Moreton is a village and civil parish in Dorset, England, situated on the River Frome about 8 mi east of Dorchester. In the 2011 census the civil parish had 158 households and a population of 373. It has a number of long distance footpaths and cycle ways passing through it: the Purbeck cycle way, Route 2 (Sustrans), the Frome valley trail, the Jubilee trail, and the Hardy Way. The railway station is a little way out of the village, towards Crossways.

The Moreton Estate hosts a number of horse riding events throughout the year, including some of national stature. A number of cycle racing events are also held, based in the village hall.

The Frampton family have been Lords of the Manor of Moreton since at least the 14th Century. The most famous member of the family was James Frampton (1769-1855) who was responsible for the prosecution of the Tolpuddle Martyrs. His sister Mary Frampton was a noted diarist.

Moreton has become synonymous with the memory of T. E. Lawrence, also known as Lawrence of Arabia. He rented nearby Clouds Hill cottage from his cousins, the Framptons, while serving at Bovington Camp. Following his death in 1935 he was buried in Moreton churchyard where his grave attracts tourists from around the world.

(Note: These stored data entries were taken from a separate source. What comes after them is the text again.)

-- ==== Sys2Proof/Machine/Control.lean ====
section
/-! DEFINITION. The only control-transfer instruction, jnz (spec/42_control.md R140 to R143). -/

namespace Sys2Proof.Machine

/-- jnz (R140): if A ≠ 0 then pc := zext_64(operand) and the advance is suppressed, else the normal advance. The
target is absolute and unchecked (R141, R143). -/
def execJnz (v : ProgWord) (s : State) : Host.Outcome State Fault Refusal :=
  if s.readReg .a ≠ 0 then .next ((s.setPc (zext64 v)).setJt).retire else .next s.retire

end Sys2Proof.Machine
end

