/-- Any other count writes the shifted A to the destination and advances by 2 (R111, R123, R126). -/
theorem divideInto_of_nonneg {o : ComboOperand} {s : State} {k : Word} (dest : Reg) (hk : combo o s = some k)
    (hpos : 0 ≤ k.toInt) (hjt : s.jt = false) :
    divideInto dest o s = .next ((s.writeReg dest (shiftDiv s.a k)).setPc (s.pc + 2)) := by
  rw [divideInto, hk]
  refine (if_neg hpos.not_gt).trans ?_
  rw [State.retire_of_jt_false (by simpa using hjt), State.readReg_a, State.writeReg_pc]

/-- The value written is the floor quotient by the power of two, computed as an arithmetic shift (R110). -/
theorem divideInto_floordiv {o : ComboOperand} {s : State} {k : Word} (dest : Reg) (hk : combo o s = some k)
    (hpos : 0 ≤ k.toInt) (hjt : s.jt = false) :
    ∃ q : Word, q.toInt = floordiv s.a.toInt (2 ^ k.toNat) ∧ q = asr s.a (min k.toNat 63) ∧
      divideInto dest o s = .next ((s.writeReg dest q).setPc (s.pc + 2)) :=
  ⟨shiftDiv s.a k, asr_min_toInt s.a k.toNat, rfl, divideInto_of_nonneg dest hk hpos hjt⟩

theorem asr_63_toInt (a : Word) : (asr a 63).toInt = if 0 ≤ a.toInt then 0 else -1 := by
  rw [asr_toInt, floordiv_two_pow_of_63_le a le_rfl]

/-- Settles O7: counts of 63 and more are one shift, by 63 places. -/
theorem shiftIsFloorDivision : Obligations.ShiftIsFloorDivision :=
  ⟨fun a k => ⟨(asr_min_toInt a k).symm, fun hk => ⟨by rw [min_eq_right hk], asr_63_toInt a⟩⟩, fun _ _ _ => rfl⟩

/-- Settles O8: the shared shift-division with destination A. -/
theorem advResult : Obligations.AdvResult :=
  fun _ _ => ⟨rfl, fun hv => by rw [hv]; rfl, fun _ => divideInto_of_neg .a, fun _ => divideInto_floordiv .a⟩

/-- Settles O9: the shared shift-division with destination B. -/
theorem bdvResult : Obligations.BdvResult :=
  fun _ _ => ⟨rfl, fun hv => by rw [hv]; rfl, fun _ => divideInto_of_neg .b, fun _ => divideInto_floordiv .b⟩

/-- Settles O10: the shared shift-division with destination C. -/
theorem cdvResult : Obligations.CdvResult :=
  fun _ _ => ⟨rfl, fun hv => by rw [hv]; rfl, fun _ => divideInto_of_neg .c, fun _ => divideInto_floordiv .c⟩

/-! ## Corner counts -/

theorem shiftDiv_zero (a : Word) : shiftDiv a 0 = a := BitVec.sshiftRight_zero

/-- A = -1 is kept by every shift (R113). -/
theorem shiftDiv_of_toInt_neg_one {a : Word} (ha : a.toInt = -1) (k : Word) : shiftDiv a k = a := by
  have hpow : (0 : Int) < 2 ^ k.toNat := by positivity
  apply BitVec.eq_of_toInt_eq
  rw [shiftDiv, asr_min_toInt, floordiv_of_pos _ hpow, ha]
  exact Int.ediv_eq_neg_one_of_neg_of_le (by decide) hpow

theorem shiftDiv_eq_zero {a k : Word} (ha : 0 ≤ a.toInt) (hk : 63 ≤ k.toInt) : shiftDiv a k = 0 := by
  have hcount : 63 ≤ k.toNat := by
    have hcond := BitVec.toInt_eq_toNat_cond k
    split at hcond <;> omega
  apply BitVec.eq_of_toInt_eq
  rw [shiftDiv, min_eq_right hcount, asr_63_toInt, if_pos ha]
  rfl

/-- Settles O53: each clause is the shared shift-division at one operand, with the value that its count gives. -/
theorem shiftCornerCases : Obligations.ShiftCornerCases := by
  intro s hjt
  have quotient : ∀ (dest r : Reg), 0 ≤ (s.readReg r).toInt →
      divideInto dest (.register r) s =
        .next ((s.writeReg dest (shiftDiv s.a (s.readReg r))).setPc (s.pc + 2)) :=
    fun dest r hr => divideInto_of_nonneg dest rfl hr hjt
  have copy : ∀ dest, divideInto dest (.literal 0) s = .next ((s.writeReg dest s.a).setPc (s.pc + 2)) := by
    intro dest
    rw [divideInto_of_nonneg (k := 0) dest rfl le_rfl hjt, shiftDiv_zero]
  refine ⟨copy .a, copy .b, ?oldB, ?oldC, ?minusOne, ?large, ?negative⟩
  case oldB => exact fun hb => ⟨_, asr_min_toInt s.a s.b.toNat, quotient .b .b hb⟩
  case oldC => exact fun hc => ⟨_, asr_min_toInt s.a s.c.toNat, quotient .c .c hc⟩
  case minusOne =>
    intro ha hc
    refine (quotient .a .c hc).trans ?_
    rw [shiftDiv_of_toInt_neg_one ha]
    rfl
  case large =>
    intro ha
    have hpos : 0 ≤ s.a.toInt := by omega
    refine (quotient .a .a hpos).trans ?_
    rw [State.readReg_a, shiftDiv_eq_zero hpos ha]
    rfl
  case negative => exact fun ha => divideInto_of_neg (o := .register .a) (s := s) .a rfl ha

/-! ## XOR and the low three bits -/

theorem zext64_getLsbD (v : ProgWord) (j : Nat) : (zext64 v).getLsbD j = v.getLsbD j := by
  rw [zext64, BitVec.getLsbD_setWidth]
  by_cases hj : j < 64
  · simp [hj]
  · rw [BitVec.getLsbD_of_ge v j (by omega), Bool.and_false]

/-- A literal has a clear sign bit, so XOR with it keeps the sign (R115). -/
theorem xor_zext64_toInt_neg_iff (b : Word) (v : ProgWord) : (b ^^^ zext64 v).toInt < 0 ↔ b.toInt < 0 := by
  have hmsb : (zext64 v).msb = false := by
    rw [BitVec.msb_eq_getLsbD_last, zext64_getLsbD]
    exact BitVec.getLsbD_of_ge v 63 (by decide)
  have hsign : (b ^^^ zext64 v).msb = b.msb := by rw [BitVec.msb_xor, hmsb, Bool.xor_false]
  rwa [BitVec.msb_eq_toInt, BitVec.msb_eq_toInt, decide_eq_decide] at hsign

/-- The end of bxl, bst and bxc: B is written and the pc advances by 2. -/
theorem retire_writeReg_b {s : State} (hjt : s.jt = false) (w : Word) :
    (s.writeReg .b w).retire = { s with b := w, pc := s.pc + 2 } :=
  State.retire_of_jt_false hjt

theorem exec_bxl (v : ProgWord) {s : State} (hjt : s.jt = false) :
    exec (.bxl v) s = .next { s with b := s.b ^^^ zext64 v, pc := s.pc + 2 } :=
  congrArg Host.Outcome.next (retire_writeReg_b hjt _)

/-- Settles O11: B is XORed with the literal, whose bits 3 and above are clear. -/
theorem bxlResult : Obligations.BxlResult := by
  refine fun v s => ⟨rfl, fun hjt =>
    ⟨s.b ^^^ zext64 v, ?bits, ?high, xor_zext64_toInt_neg_iff s.b v, exec_bxl v hjt⟩⟩
  case bits => exact fun j => by rw [BitVec.getLsbD_xor, zext64_getLsbD]
  case high =>
    intro j hj
    rw [BitVec.getLsbD_xor, zext64_getLsbD, BitVec.getLsbD_of_ge v j hj, Bool.xor_false]

theorem exec_bst_of_combo {o : ComboOperand} {s : State} {k : Word} (hk : combo o s = some k) (hjt : s.jt = false) :
    exec (.bst o) s = .next { s with b := zext64 (low3 k), pc := s.pc + 2 } := by
  simp only [exec, execBst, hk, retire_writeReg_b hjt]

/-- Settles O12: the low three bits of the resolved value are its remainder mod 8. -/
theorem bstResult : Obligations.BstResult := by
  refine fun v s => ⟨rfl, fun hv => by rw [hv]; rfl, fun k hk hjt => ?_⟩
  have hval : (zext64 (low3 k)).toInt = mod8 k.toInt := (zext64_toInt _).trans (low3_toNat k)
  obtain ⟨hlow, hhigh⟩ := mod8_range k.toInt
  exact ⟨zext64 (low3 k), hval, hval ▸ hlow, hval ▸ hhigh, exec_bst_of_combo hk hjt⟩

/-- Settles O13: the operand word is ignored, and B is XORed with C bit by bit. -/
theorem bxcResult : Obligations.BxcResult :=
  fun _ s => ⟨rfl, rfl, fun hjt => ⟨s.b ^^^ s.c, fun _ => BitVec.getLsbD_xor,
    congrArg Host.Outcome.next (retire_writeReg_b hjt _)⟩⟩

/-- Settles O54: XOR with the same literal twice cancels. -/
theorem bxlTwiceRestoresB : Obligations.BxlTwiceRestoresB := by
  intro v s hjt
  refine ⟨_, exec_bxl v hjt, ?_⟩
  rw [exec_bxl v (by exact hjt), BitVec.xor_assoc, BitVec.xor_self, BitVec.xor_zero]

end Sys2Proof.Machine
end

section
/-! PROOFS. The jump (spec/42_control.md): the two outcomes of jnz, the step at a taken jump, and runs in which no jump is
taken, because A is 0 and no instruction changes that. -/

namespace Sys2Proof.Machine

/-! ## The execute stage of jnz -/

/-- Not taken: the normal advance (R140). -/
theorem exec_jnz_of_zero (v : ProgWord) {s : State} (ha : s.a = 0) (hjt : s.jt = false) :
    exec (.jnz v) s = .next (s.setPc (s.pc + 2)) := by
  rw [exec, execJnz_eq, if_pos ha, State.retire_of_jt_false hjt]

/-- Taken: the pc is the literal, with no advance (R140, R141). -/
theorem exec_jnz_of_ne_zero (v : ProgWord) {s : State} (ha : s.a ≠ 0) (hjt : s.jt = false) :
    exec (.jnz v) s = .next (s.setPc (zext64 v)) := by
  rw [exec, execJnz_eq, if_neg ha, State.jump_eq hjt]

/-- The condition of jnz, on the integer that A stands for. -/
theorem word_toInt_eq_zero_iff {a : Word} : a.toInt = 0 ↔ a = 0 :=
  BitVec.toInt_inj (y := 0)

/-- Settles O14: the two outcomes, with the literal zero-extended. -/
theorem jnzResult : Obligations.JnzResult := by
  refine fun v s => ⟨rfl, fun ha hjt => ?taken, fun ha hjt => ?notTaken⟩
  case taken =>
    rw [BitVec.ofNat_toNat]
    exact exec_jnz_of_ne_zero v (mt word_toInt_eq_zero_iff.mpr ha) hjt
  case notTaken => exact exec_jnz_of_zero v (word_toInt_eq_zero_iff.mp ha) hjt

/-- Settles O17: taken or not, jnz sets the pc and retires. -/
theorem jnzFrame : Obligations.JnzFrame := by
  intro v s t h
  cases executes_of_exec h with
  | faults hf => cases hf
  | writes _ _ hd => cases hd
  | haltsOut _ _ hi | emits _ _ hi => cases hi
  | fallsThrough | jumps =>
    exact ⟨fun r => by cases r <;> simp, by simp, by simp, by simp [State.progLen], State.memRead_congr (by simp),
      by simp, by simp, by simp, by simp⟩

/-! ## The step at a taken jump -/

theorem running_congr {s t : State} (h : t.status = s.status) : Running t ↔ Running s := by
  rw [Running, h]

theorem step_of_taken_jump {s : State} {v : ProgWord} (hr : Running s) (h0 : s.prog[s.pc.toNat]? = some 3)
    (h1 : s.prog[s.pc.toNat + 1]? = some v) (ha : s.a ≠ 0) :
    step s = .next ((s.fetched 3 v).setPc (zext64 v)) := by
  rw [step_of_words hr h0 h1]
  exact exec_jnz_of_ne_zero v (by simpa using ha) (by simp)

/-- Settles O31: the target is outside the program, so the next bounds check fails there. -/
theorem jumpPastEndHalts : Obligations.JumpPastEndHalts := by
  intro s v hr h0 h1 ha hpast
  have hout : s.progLen ≤ (zext64 v).toNat + 1 := by rwa [zext64_toNat]
  have hend := step_of_outside (s := (s.fetched 3 v).setPc (zext64 v)) ((running_congr (by simp)).mpr hr)
    (by simpa using hout)
  exact ⟨_, _, step_of_taken_jump hr h0 h1 ha, zext64_toNat v, hend, rfl, rfl⟩

/-- A taken jump to its own index answers the state that it executes in (R142). -/
theorem step_of_self_jump {s : State} {v : ProgWord} (hr : Running s) (h0 : s.prog[s.pc.toNat]? = some 3)
    (h1 : s.prog[s.pc.toNat + 1]? = some v) (hself : s.pc.toNat = v.toNat) (ha : s.a ≠ 0) :
    step s = .next (s.fetched 3 v) := by
  have hpc : zext64 v = (s.fetched 3 v).pc := BitVec.eq_of_toNat_eq (by rw [zext64_toNat, State.fetched_pc, hself])
  rw [step_of_taken_jump hr h0 h1 ha, hpc]
  rfl

/-- Settles O48: by induction on the fuel, the state after a self-jump is again at it. -/
theorem selfJumpNeverEnds : Obligations.SelfJumpNeverEnds := by
  intro s v n hr h0 h1 hself ha
  have hrunning : statusState s.status ≠ 2 := by rw [hr.1]; decide
  induction n generalizing s with
  | zero => exact ⟨s, runFuel_zero hrunning, rfl, rfl, rfl, rfl, rfl, rfl⟩
  | succ n ih =>
    rw [runFuel_succ n hrunning (step_of_self_jump hr h0 h1 hself ha)]
    simpa using ih (s.fetched 3 v) ((running_congr (by simp)).mpr hr) (by simpa using h0) (by simpa using h1)
      (by simpa using hself) (by simpa using ha) (by simpa using hrunning)

/-! ## Runs with A = 0 -/

theorem zero_shiftDiv (k : Word) : shiftDiv 0 k = 0 := BitVec.zero_sshiftRight

/-- Only adv writes A (spec/10_state.md R24). -/
theorem eq_adv_of_destination {i : Instr} (h : destination i = some .a) : ∃ o, i = .adv o := by
  cases i with
  | adv o => exact ⟨o, rfl⟩
  | bxl | bst | bxc | bdv | cdv | jnz | out => cases h

/-- adv shifts 0 to 0 (spec/41_alu.md R111). -/
theorem execAdv_keeps_zero_a {o : ComboOperand} {s t : State} (ha : s.a = 0) (h : execAdv o s = .next t) : t.a = 0 := by
  rw [execAdv] at h
  obtain ⟨-, e⟩ | ⟨k, -, -, e⟩ | ⟨k, -, -, e⟩ := divideInto_cases .a o s <;> rw [e] at h <;> cases h
  · exact ha
  · exact ha
  · rw [State.retire_a, State.writeReg_a_a, ha, zero_shiftDiv]

theorem exec_keeps_zero_a {i : Instr} {s t : State} (ha : s.a = 0) (h : exec i s = .next t) : t.a = 0 := by
  cases executes_of_exec h with
  | @writes r w _ hd =>
    cases r with
    | a =>
      obtain ⟨o, rfl⟩ := eq_adv_of_destination hd
      exact execAdv_keeps_zero_a ha h
    | b | c => simpa using ha
  | faults | fallsThrough | jumps | haltsOut | emits => simpa using ha

theorem running_step_keeps_zero_a {s t : State} (hr : Running s) (ha : s.a = 0) (hs : step s = .next t) : t.a = 0 := by
  obtain ⟨-, rfl⟩ | ⟨op, v, -, -, he⟩ := running_step_cases hr hs
  · exact ha
  · exact exec_keeps_zero_a (by simpa using ha) he

/-- STATUS changes in a run only at its end (spec/10_state.md R33). -/
theorem status_of_unended_step {s t : State} (hr : Running s) (hs : step s = .next t)
    (hdone : statusState t.status ≠ 2) : t.status = s.status := by
  obtain ⟨h, e⟩ | ⟨f, e⟩ | e := status_of_running_step hr hs
  · exact absurd (e ▸ statusState_halted h) hdone
  · exact absurd (e ▸ statusState_fault f) hdone
  · exact e

/-- With A = 0, a running step that does not end the run advances by 2: its pair is in bounds and is no taken jump. -/
theorem running_step_advances_of_zero_a {s t : State} (hr : Running s) (ha : s.a = 0) (hs : step s = .next t)
    (hdone : statusState t.status ≠ 2) : s.inBounds = true ∧ t.pc = s.pc + 2 := by
  obtain ⟨-, rfl⟩ | ⟨op, v, h0, h1, -⟩ := running_step_cases hr hs
  · exact absurd (statusState_halted .haltBounds) hdone
  · have hpc := pcWriters s t op v hr h0 h1 hs
    rw [if_neg hdone, if_neg fun h => h.2 ha] at hpc
    exact ⟨(State.fetch_of_words h0 h1).1, hpc⟩

/-- Settles O57: the invariant and A = 0 are kept, and the advance does not wrap. -/
theorem zeroAStepAdvances : Obligations.ZeroAStepAdvances := by
  intro s t hinv hr ha hs
  refine ⟨stepKeepsInvariant s t hinv hs, running_step_keeps_zero_a hr ha hs, or_iff_not_imp_left.mpr fun hdone => ?_⟩
  obtain ⟨hb, hpc⟩ := running_step_advances_of_zero_a hr ha hs hdone
  obtain ⟨hlast, hexact, -⟩ := advanceNeverWraps s hinv hb
  exact ⟨status_of_unended_step hr hs hdone, by rw [hpc, hexact], by rwa [hpc, hexact]⟩

/-- The same step as progress: it answers, and ends the run or leaves two words fewer after the pc. -/
theorem running_step_progresses_of_zero_a {s : State} (hinv : s.Inv) (hr : Running s) (ha : s.a = 0) :
    ∃ t, step s = .next t ∧ t.Inv ∧ t.a = 0 ∧
      (statusState t.status = 2 ∨
        (Running t ∧ t.progLen = s.progLen ∧ t.pc.toNat = s.pc.toNat + 2 ∧ t.pc.toNat ≤ s.progLen)) := by
  obtain ⟨t, hs⟩ := running_step_answers hr
  obtain ⟨htinv, hta, hend⟩ := zeroAStepAdvances s t hinv hr ha hs
  obtain ⟨hprog, -⟩ := running_step_keeps_store hr hs
  exact ⟨t, hs, htinv, hta, hend.imp_right fun ⟨hst, hpc, hle⟩ =>
    ⟨(running_congr hst).mpr hr, congrArg List.length hprog, hpc, hle⟩⟩

/-- One step for each word that is left after the pc, and one more, are fuel enough. -/
theorem runFuel_ends_of_zero_a (n : Nat) {s : State} (hinv : s.Inv) (hr : Running s) (ha : s.a = 0)
    (hn : s.progLen ≤ s.pc.toNat + n) : ∃ t, runFuel (n + 1) s = .ended t ∧ t.a = 0 := by
  have hrunning : statusState s.status ≠ 2 := by rw [hr.1]; decide
  obtain ⟨t, hs, htinv, hta, hdone | ⟨htr, hlen, hpc, hle⟩⟩ := running_step_progresses_of_zero_a hinv hr ha
  · exact ⟨t, by rw [runFuel_succ n hrunning hs, runFuel_of_done n hdone], hta⟩
  · rw [runFuel_succ n hrunning hs]
    cases n with
    | zero => omega
    | succ n => exact runFuel_ends_of_zero_a n htinv htr hta (by omega)
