-- ==== Sys2Proof/Machine/Pairs.lean ====
section
/-! DEFINITION. The two bytes of a 16-bit value (spec/10_state R11; notation `h ++ l` of 00_scope R8). -/

namespace Sys2Proof

/-- `get_high(v) = v[15:8]` (R11). -/
def getHigh (v : Word) : Byte := v.extractLsb' 8 8

/-- `get_low(v) = v[7:0]` (R11). -/
def getLow (v : Word) : Byte := v.extractLsb' 0 8

/-- `(high << 8) | low` (R8, R11). -/
def joinBytes (high low : Byte) : Word := high ++ low

/-- `set_high(v, b)` (R11): the low byte of `v` is kept (R12). -/
def setHigh (v : Word) (b : Byte) : Word := joinBytes b (getLow v)

/-- `set_low(v, b)` (R11): the high byte of `v` is kept (R12). -/
def setLow (v : Word) (b : Byte) : Word := joinBytes (getHigh v) b

end Sys2Proof
end

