-- ==== Sys2Proof/Machine/IncDec.lean ====
section
/-! DEFINITION. Increment and decrement (spec/43_incdec). Each family once, then one definition per instruction. All
arithmetic wraps (R135). -/

namespace Sys2Proof.Machine

/-- `INC r` (R130). -/
def incReg (r : Reg8) (s : State) : Out :=
  let v := s.readReg8 r + 1
  returnCost 1 ((s.writeReg8 r v).resetFlags (incFlags v (s.flag .c)))

/-- `DEC r` (R131). -/
def decReg (r : Reg8) (s : State) : Out :=
  let v := s.readReg8 r - 1
  returnCost 1 ((s.writeReg8 r v).resetFlags (decFlags v (s.flag .c)))

/-- `INC rr` (R132): no flag is written. -/
def incPair (rr : Pair) (s : State) : Out :=
  returnCost 2 (s.writePair rr (s.readPair rr + 1))

/-- `DEC rr` (R133): no flag is written. -/
def decPair (rr : Pair) (s : State) : Out :=
  returnCost 2 (s.writePair rr (s.readPair rr - 1))

/-- `INC BC`. -/
def execIncBC (s : State) : Out := incPair .bc s

/-- `INC B`. -/
def execIncB (s : State) : Out := incReg .b s

/-- `DEC B`. -/
def execDecB (s : State) : Out := decReg .b s

/-- `DEC BC`. -/
def execDecBC (s : State) : Out := decPair .bc s

/-- `INC C`. -/
def execIncC (s : State) : Out := incReg .c s

/-- `DEC C`. -/
def execDecC (s : State) : Out := decReg .c s

/-- `INC DE`. -/
def execIncDE (s : State) : Out := incPair .de s

/-- `INC D`. -/
def execIncD (s : State) : Out := incReg .d s

/-- `DEC D`. -/
def execDecD (s : State) : Out := decReg .d s

/-- `DEC DE`. -/
def execDecDE (s : State) : Out := decPair .de s

/-- `INC E`. -/
def execIncE (s : State) : Out := incReg .e s

/-- `DEC E`. -/
def execDecE (s : State) : Out := decReg .e s

/-- `INC HL`. -/
def execIncHL (s : State) : Out := incPair .hl s

/-- `INC H`. -/
def execIncH (s : State) : Out := incReg .h s

/-- `DEC H`. -/
def execDecH (s : State) : Out := decReg .h s

/-- `DEC HL`. -/
def execDecHL (s : State) : Out := decPair .hl s

/-- `INC L`. -/
def execIncL (s : State) : Out := incReg .l s

/-- `DEC L`. -/
def execDecL (s : State) : Out := decReg .l s

/-- `INC SP`. -/
def execIncSP (s : State) : Out := incPair .sp s

/-- `DEC SP`. -/
def execDecSP (s : State) : Out := decPair .sp s

/-- `INC A`. -/
def execIncA (s : State) : Out := incReg .a s

/-- `DEC A`. -/
def execDecA (s : State) : Out := decReg .a s

end Sys2Proof.Machine
end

Moreton is also known for the windows of its church, St Nicholas, which were designed and engraved by Sir Laurence Whistler over a period of about 30 years. These replaced the dull panels of coloured glass that had been installed when the original windows were blown out by a bomb in World War II.

The River Frome race in the village is also a popular tourist attraction. A pedestrian bridge spans the shallow ford and gives access to a number of short forest walks.